The MS Disease Course and How It's Changing

Male doctor reading something off a tablet to a patient

4 Jan 2026 | ~03:22 Engagement Time

Authors

Kalina Sanders , Neurologist & Samantha Balistreri , Physical Therapist

The Way We're Talking About MS Is Changing...

For decades, MS was grouped into familiar categories: relapsing-remitting MS (RRMS), primary progressive MS (PPMS), secondary progressive MS (SPMS), and sometimes clinically isolated syndrome (CIS). These labels helped clinicians describe the overall type of MS someone had and were important for diagnosis, treatment decisions, insurance, and long-term tracking.

But over the years, people living with MS have shared something important:

  • “My MRI is stable, but I feel like I’m getting worse.”
  • “What I experience day-to-day doesn’t match the MS type I was told I have.”
  • “I’m not having relapses, but things are gradually changing.”

Clinicians and researchers have heard you.
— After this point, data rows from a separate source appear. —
-- ==== Sys2Proof/Machine/Camera.lean ====
section
/-! DEFINITION. The Camera Input (06_camera_input_and_the_rear_view, R90 to R98), the camera output frame start with all
that happens at it (R95), and the commands of the camera path. -/

namespace Sys2Proof.Machine

/-! The camera descriptor (Table 6-1) -/

def linePeriod (d : Table) : Nat := d.nat 0
def framePeriod (d : Table) : Nat := d.nat 1
def startPixel (d : Table) : Nat := d.nat 2
def startLine (d : Table) : Nat := d.nat 3
def activeWidth (d : Table) : Nat := d.nat 4
def activeHeight (d : Table) : Nat := d.nat 5
def syncGuard (d : Table) : Nat := d.nat 6
def freeRunInterval (d : Table) : Nat := d.nat 7
def fillRef (d : Table) : Nat := d.nat 8
def messageCount (d : Table) : Nat := d.nat 9
def messageX (d : Table) : Nat := d.nat 10
def messageY (d : Table) : Nat := d.nat 11
def messagePalette (d : Table) : Nat := d.nat 12

/-- Table 6-2: the tests in their order, each with the word it names. -/
def descriptorTests (d : Table) : List (Bool × Nat) :=
  [ (decide (64 ≤ linePeriod d ∧ linePeriod d ≤ 4095), 0),
    (decide (16 ≤ framePeriod d ∧ framePeriod d ≤ 2047), 1),
    (decide (1 ≤ startPixel d), 2),
    (decide (1 ≤ startLine d), 3),
    (decide (16 ≤ activeWidth d ∧ activeWidth d ≤ 1280 ∧ activeWidth d % 2 = 0), 4),
    (decide (startPixel d + activeWidth d ≤ linePeriod d), 4),
    (decide (16 ≤ activeHeight d ∧ activeHeight d ≤ 800), 5),
    (decide (startLine d + activeHeight d ≤ framePeriod d), 5),
    (decide (syncGuard d ≤ 2047 ∧ syncGuard d < linePeriod d), 6),
    (decide (10000 ≤ freeRunInterval d ∧ freeRunInterval d ≤ 60000), 7),
    (decide (fillRef d ≤ 63), 8),
    (decide (messageCount d ≤ 16), 9),
    (decide (messageX d + 16 * messageCount d ≤ activeWidth d), 10),
    (decide (messageY d + 16 ≤ activeHeight d), 11),
    (decide (messagePalette d ≤ 15), 12) ]

def descriptorFailure (d : Table) : Option Nat := firstFailing (descriptorTests d)

/-- The tests of a COMMIT of the CAMERA group: descriptor, then guide fields against the bank's own height (R91, R110). -/
def cameraBankFailure (bank : Table) : Option Nat :=
  match descriptorFailure bank with
  | some w => some w
  | none => guideFailure bank (activeHeight bank)

/-! The camera output frame start (R95) -/

/-- Step of the Table Store and the Rear View Output: a pending swap is taken, offers its GROUP notice, sets the camera
bank loaded flag, and the actual view follows (R37, R102). -/
def State.swapCameraBank (s : State) : State :=
  let s' := s.setGroup .camera s.tables.camera.frameStart
  if s.tables.camera.swaps then
    State.refreshView { (s'.offerNotice .group GroupId.camera.code GroupState.copying.code) with
      rear := { s'.rear with bankLoaded := true } }
  else s'

/-- The latched descriptor (R91): kept while the hold freezes the bank, and where the bank read would fail its tests. -/
def CameraInput.latch (c : CameraInput) (frozen : Bool) (active : Table) : CameraInput :=
  if frozen || (descriptorFailure active).isSome then c else { c with latched := active.slice 0 29 }

/-- The guide fields a frame's record holds (R111, R106): those of the previous record while frozen. -/
def GuideOverlay.fieldsFor (g : GuideOverlay) (frozen : Bool) (active : Table) : Table :=
  if frozen then match g.records.getLast? with
    | some r => r.fields
    | none => active.slice 32 402
  else active.slice 32 402

/-- The guide record of the frame that begins (R111, R119). -/
def guideRecord (frame : Nat) (fields latched : Table) (locked held : Bool) (st : Steering) : GuideRecord :=
  let valid := (guideFailure fields (activeHeight latched)).isNone
  let draw := locked && !held && valid
  { frame := frame
    fields := fields
    width := activeWidth latched
    height := activeHeight latched
    valid := valid
    drawFixed := draw && decide (fields.nat 32 = 1)
    drawTraj := draw && decide (fields.nat 33 = 1) && decide (st.capState = .referenced)
    drawBars := draw && decide (fields.nat 34 = 1)
    left := if valid then trajShape fields st.capCount 0 else []
    right := if valid then trajShape fields st.capCount 9 else [] }

/-- Records kept at a frame start: those of frames with rows still in the buffer (R111). -/
def keptRecords (records : List GuideRecord) (buffer : List CameraRow) : List GuideRecord :=
  records.filter fun r => buffer.any fun row => decide (row.frame = r.frame)

/-- The Rear View Output's decision at a camera output frame start (R103). -/
def State.cameraMark (s : State) : State :=
  if s.rear.actual = .camera then
    State.offerPicture { s with rear := { s.rear with
        camFlag := some ⟨s.camera.frameNo, s.rear.camTag⟩, camTag := s.rear.camTag + 1 } }
      (.mark .camera s.rear.camTag (activeWidth s.camera.latched) (activeHeight s.camera.latched))
  else { s with rear := { s.rear with camFlag := none } }

/-- The frame itself begins: capture, hold, descriptor, record, and the frame in progress (R87, R105, R91, R111). -/
def State.beginCameraFrame (s : State) (swapped : Bool) : State :=
  let steer := s.steer.capture
  let hold := s.guide.hold.resolve s.holdCause
  let frozen := decide (hold = .held) && !swapped
  let cam := s.camera.latch frozen s.tables.camera.active
  let locked := decide (s.camera.state = .locked)
  let no := s.camera.frameNo + 1
  let record := guideRecord no (s.guide.fieldsFor frozen s.tables.camera.active) cam.latched locked
    (decide (hold = .held)) steer
  { s with
    steer := steer
    camera := { cam with frameNo := no, frame := some ⟨if locked then .camera else .generated, 0⟩ }
    guide := { s.guide with hold := hold, records := keptRecords s.guide.records s.camera.buffer ++ [record] } }

/-- A camera output frame start (R95), in the state the camera state change has left. -/
def State.cameraFrameStart (s : State) : State :=
  (s.swapCameraBank.beginCameraFrame s.tables.camera.swaps).cameraMark

/-! Following the camera (R92 to R94) -/

/-- The sync watch's period: 1.5 times the free-run interval, rounded down (R94). -/
def watchPeriod (d : Table) : Nat := freeRunInterval d * 3 / 2

/-- Whether a CAM_HS edge is an accepted line sync (R92). -/
def CameraInput.accepts (c : CameraInput) (clocks : Nat) : Bool :=
  !c.synced || decide (syncGuard c.latched < clocks)

/-- A frame is good if its line count lies within 4 of the nominal frame period (R92). -/
def goodFrame (d : Table) (lines : Nat) : Bool := decide (framePeriod d ≤ lines + 4 ∧ lines ≤ framePeriod d + 4)

/-- A frame sync begins line 0 and a measured frame; a line sync accepted on the same clock is counted in it (R92). -/
def CameraInput.beginMeasured (c : CameraInput) (lineToo : Bool) : CameraInput :=
  { c with measured := some (if lineToo then 1 else 0), line := 0, synced := c.synced || lineToo }

/-- The camera state changes and offers its CAMERA notice (R93). -/
def State.setCameraState (s : State) (st : CameraState) : State :=
  State.offerNotice { s with camera := { s.camera with state := st } } .camera 0 st.code

/-- The sync watch restarts with the latched descriptor's interval (R94). -/
def State.startWatch (s : State) : State :=
  { s with camera := { s.camera with watch := some (watchPeriod s.camera.latched) } }

/-- In LOCKED a frame sync clears the line-seen flag, which a line sync on the same clock sets again (R94, log 14). -/
def State.markLineSeen (s : State) (lineToo : Bool) : State :=
  { s with camera := { s.camera with lineSeen := lineToo } }

/-- A frame sync in NO_SIGNAL (R93, R94). -/
def State.syncNoSignal (s : State) : State :=
  (State.setCameraState { s with camera := { s.camera with good := 0 } } .acquiring).startWatch

/-- A frame sync in ACQUIRING that ended a frame as `good` says; none where it ended none (R93 to R95). -/
def State.syncAcquiring (s : State) (good : Option Bool) (lineToo : Bool) : State :=
  match good with
  | none => s.startWatch
  | some false => State.startWatch { s with camera := { s.camera with good := 0 } }
  | some true =>
    let s' := { s with camera := { s.camera with good := s.camera.good + 1 } }
    if 2 ≤ s.camera.good then
      ((State.setCameraState { s' with camera := { s'.camera with bad := 0, freeRun := none } } .locked).markLineSeen
        lineToo).cameraFrameStart.startWatch
    else s'.startWatch

/-- A frame sync in LOCKED (R93 to R95): a second bad frame loses lock and is no camera output frame start. -/
def State.syncLocked (s : State) (good : Option Bool) (lineToo : Bool) : State :=
  let s := s.markLineSeen lineToo
  match good with
  | some false =>
    let s' := { s with camera := { s.camera with bad := s.camera.bad + 1 } }
    if 1 ≤ s.camera.bad then
      (State.setCameraState { s' with camera := { s'.camera with
          good := 0, frame := none, freeRun := some (freeRunInterval s.camera.latched) } } .acquiring).startWatch
    else s'.cameraFrameStart.startWatch
  | some true => (State.cameraFrameStart { s with camera := { s.camera with bad := 0 } }).startWatch
  | none => s.cameraFrameStart.startWatch

/-- A frame sync: it ends and begins measured frames, then acts by the camera state. -/
def State.frameSync (s : State) (lineToo : Bool) : State :=
  let good := s.camera.measured.map (goodFrame s.camera.latched)
  let s' := { s with camera := s.camera.beginMeasured lineToo }
  match s.camera.state with
  | .noSignal => s'.syncNoSignal
  | .acquiring => s'.syncAcquiring good lineToo
  | .locked => s'.syncLocked good lineToo

/-- An accepted line sync (R92, R94). -/
def CameraInput.lineSync (c : CameraInput) : CameraInput :=
  { c with
    synced := true
    line := c.line + 1
    measured := c.measured.map (· + 1)
    lineSeen := c.lineSeen || decide (c.state = .locked)
    watch := if c.state = .acquiring then some (watchPeriod c.latched) else c.watch }

/-- At a loss of lock the rows not yet completed become fill rows (R96). -/
def CameraInput.fillFrame (c : CameraInput) : Option CameraFrame :=
  match c.frame with
  | some ⟨.camera, n⟩ => some ⟨.fill, n⟩
  | f => f

/-- The sync watch expires in LOCKED (R94, R95, R96). -/
def State.watchLocked (s : State) : State :=
  let c := { s.camera with
    measured := none, watch := none, frame := s.camera.fillFrame, freeRun := some (freeRunInterval s.camera.latched) }
  if s.camera.lineSeen then
    (State.setCameraState { s with camera := { c with good := 0 } } .acquiring).startWatch
  else State.setCameraState { s with camera := c } .noSignal

/-- The sync watch expires in ACQUIRING (R94). -/
def State.watchAcquiring (s : State) : State :=
  State.setCameraState { s with camera := { s.camera with measured := none, watch := none } } .noSignal

/-! Rows (R96 to R98) -/

/-- A completed row is handed to the camera line buffer (R98). -/
def State.bufferRow (s : State) (row : CameraRow) : State :=
  if s.camera.buffer.length < Config.bufferDepth then
    { s with camera := { s.camera with buffer := s.camera.buffer ++ [row] } }
  else s.bump cntRowDrops 1

/-- The fill colour of the latched descriptor. -/
def State.cameraFill (s : State) : Rgb := refColour s.tables.palettes (fillRef s.camera.latched)

/-- A row of `width` columns from the pixels taken for them, the missing columns filled (R96). -/
def padRow (width : Nat) (fill : Rgb) (pixels : List Rgb) : List Rgb :=
  pixels.take width ++ List.replicate (width - pixels.length) fill

/-- A camera row from the pixels of its line: those at pixel counts from the active start pixel on are its columns, the
columns past the end of the line are filled (R96). -/
def cameraColumns (d : Table) (fill : Rgb) (line : List Rgb) : List Rgb :=
  padRow (activeWidth d) fill (line.drop (startPixel d))

/-- Pixel x of generated row y: the fill colour with the no-camera message over it (R97). -/
def messagePixel (d tiles palettes : Table) (fill : Rgb) (y x : Nat) : Rgb :=
  if messageY d ≤ y ∧ y < messageY d + 16 ∧ messageX d ≤ x ∧ x < messageX d + 16 * messageCount d then
    tileOver tiles palettes (d.nat (13 + (x - messageX d) / 16)) (messagePalette d) (y - messageY d)
      ((x - messageX d) % 16) fill
  else fill

/-- A generated row (R97). -/
def State.messageRow (s : State) (y : Nat) : List Rgb :=
  (List.range (activeWidth s.camera.latched)).map
    (messagePixel s.camera.latched s.tables.tiles s.tables.palettes s.cameraFill y)

/-- Row `y` of the frame in progress is completed with these pixels and handed on. -/
def State.completeRow (s : State) (kind : RowKind) (y : Nat) (pixels : List Rgb) : State :=
  State.bufferRow { s with camera := { s.camera with frame := some ⟨kind, y + 1⟩ } }
    ⟨s.camera.frameNo, y, kind, pixels⟩

/-- The row number of the present line, if the frame's rows are camera rows and this one is still to come (R96). -/
def CameraInput.rowDue (c : CameraInput) : Option Nat :=
  match c.frame with
  | some ⟨.camera, next⟩ =>
    if startLine c.latched ≤ c.line ∧ c.line - startLine c.latched < activeHeight c.latched ∧
        next ≤ c.line - startLine c.latched then
      some (c.line - startLine c.latched)
    else none
  | _ => none

/-- The next row of a frame whose rows are of a kind that is timed, if one is left (R96, R97). -/
def CameraInput.timedRow (c : CameraInput) (kind : RowKind) : Option Nat :=
  match c.frame with
  | some ⟨k, next⟩ => if k = kind ∧ next < activeHeight c.latched then some next else none
  | none => none

/-- The row as the Guide Overlay hands it on, by the record of its own frame (R120). -/
def GuideOverlay.draw (g : GuideOverlay) (row : CameraRow) : CameraRow :=
  match g.records.find? fun r => decide (r.frame = row.frame) with
  | some r => r.drawRow row
  | none => row

/-- A row handed on goes upstream if it belongs to the flagged frame, and is discarded otherwise (R103). -/
def State.sendRow (s : State) (row : CameraRow) : State :=
  match s.rear.camFlag with
  | some f => if f.frame = row.frame then s.offerPicture (.line .camera f.tag row.number row.pixels) else s
  | none => s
Across MS centers, academic research, and community programs, the field is shifting toward a more dynamic, real-time way of describing MS—one that blends the biology of inflammation and progression with your lived experience. The shift better recognizes that MS is not a static condition. Your disease course can—and often does—change over time.

A Note on Terminology: What's Staying, What's Evolving

The traditional categories (RRMS, PPMS, SPMS, CIS) are no longer viewed as the best way to understand what MS is doing right now.

Here’s what’s happening across the MS community:

  1. Longstanding labels (RRMS, PPMS, SPMS, CIS) still exist—for now.
    These categories remain part of diagnosis and medical records. Many MS providers, insurers, and educational resources still use them. Adoption of new terminology across the entire MS ecosystem takes time.
  2. BUT the field is clearly moving toward describing MS by its current behavior rather than its category.
    This reflects the newest understanding of MS biology and aligns much more closely with what people actually experience day-to-day.
  3. Expect a long transition period.
    Different providers will adopt this approach at different speeds. Some already use this model routinely; others may take longer to fully shift their language and practice.

A More Accurate, Personalized Description of MS: Activity, Worsening, and Progression

Instead of relying only on the old labels, experts now ask two key questions to understand your MS in real time:

  1. Is your MS active?
    Are there new MRI lesions?
    Have you had a relapse or new symptoms?
  2. Are your symptoms worsening?
    Did you not fully recover from your recent relapse?
    Are your worsening symptoms temporary or situational?
  3. Is your MS progressing?
    Are there gradual changes in walking, balance, fatigue, or thinking—even without a relapse or new lesions?

These three dimensions—activity, worsening, and progression—combine to paint a much fuller and more accurate picture of how MS is affecting you right now, not just what your MRI shows or which category you were assigned years ago.

A Simple Way to Visualize This New Approach

Why This New Model Matters

  1. It validates your experience.
    Your MRI may say “stable,” while your body says “something is changing.” This model recognizes both components as real and important.
  2. It improves communication and shared decision-making.
    This leads to clearer conversations with your provider and more personalized treatment plans.
  3. It guides better treatment decisions.
    Knowing whether your MS is active or progressing helps you and your team decide:
    · Whether to stay on, switch, or step down from medications
    · When to be more proactive with rehabilitation, exercise, or symptom management
    · How to address cognitive or mood changes early
  4. It focuses on you—your function, your symptoms, your goals.
    This modern model connects your daily lived experience with clinical tools, helping you stay active, engaged, and empowered.

What This Means Moving Forward

The MS field is in a period of transformation. You may hear both old and new terminology for years to come. What’s most important is:

  • You understand the new framework
  • You can use it to describe what you’re experiencing
  • You feel confident discussing it with your MS care team

Our goal in this series is to discuss the different MS disease courses and to help you bridge the gap between older categories and this more personalized, evolving view of MS.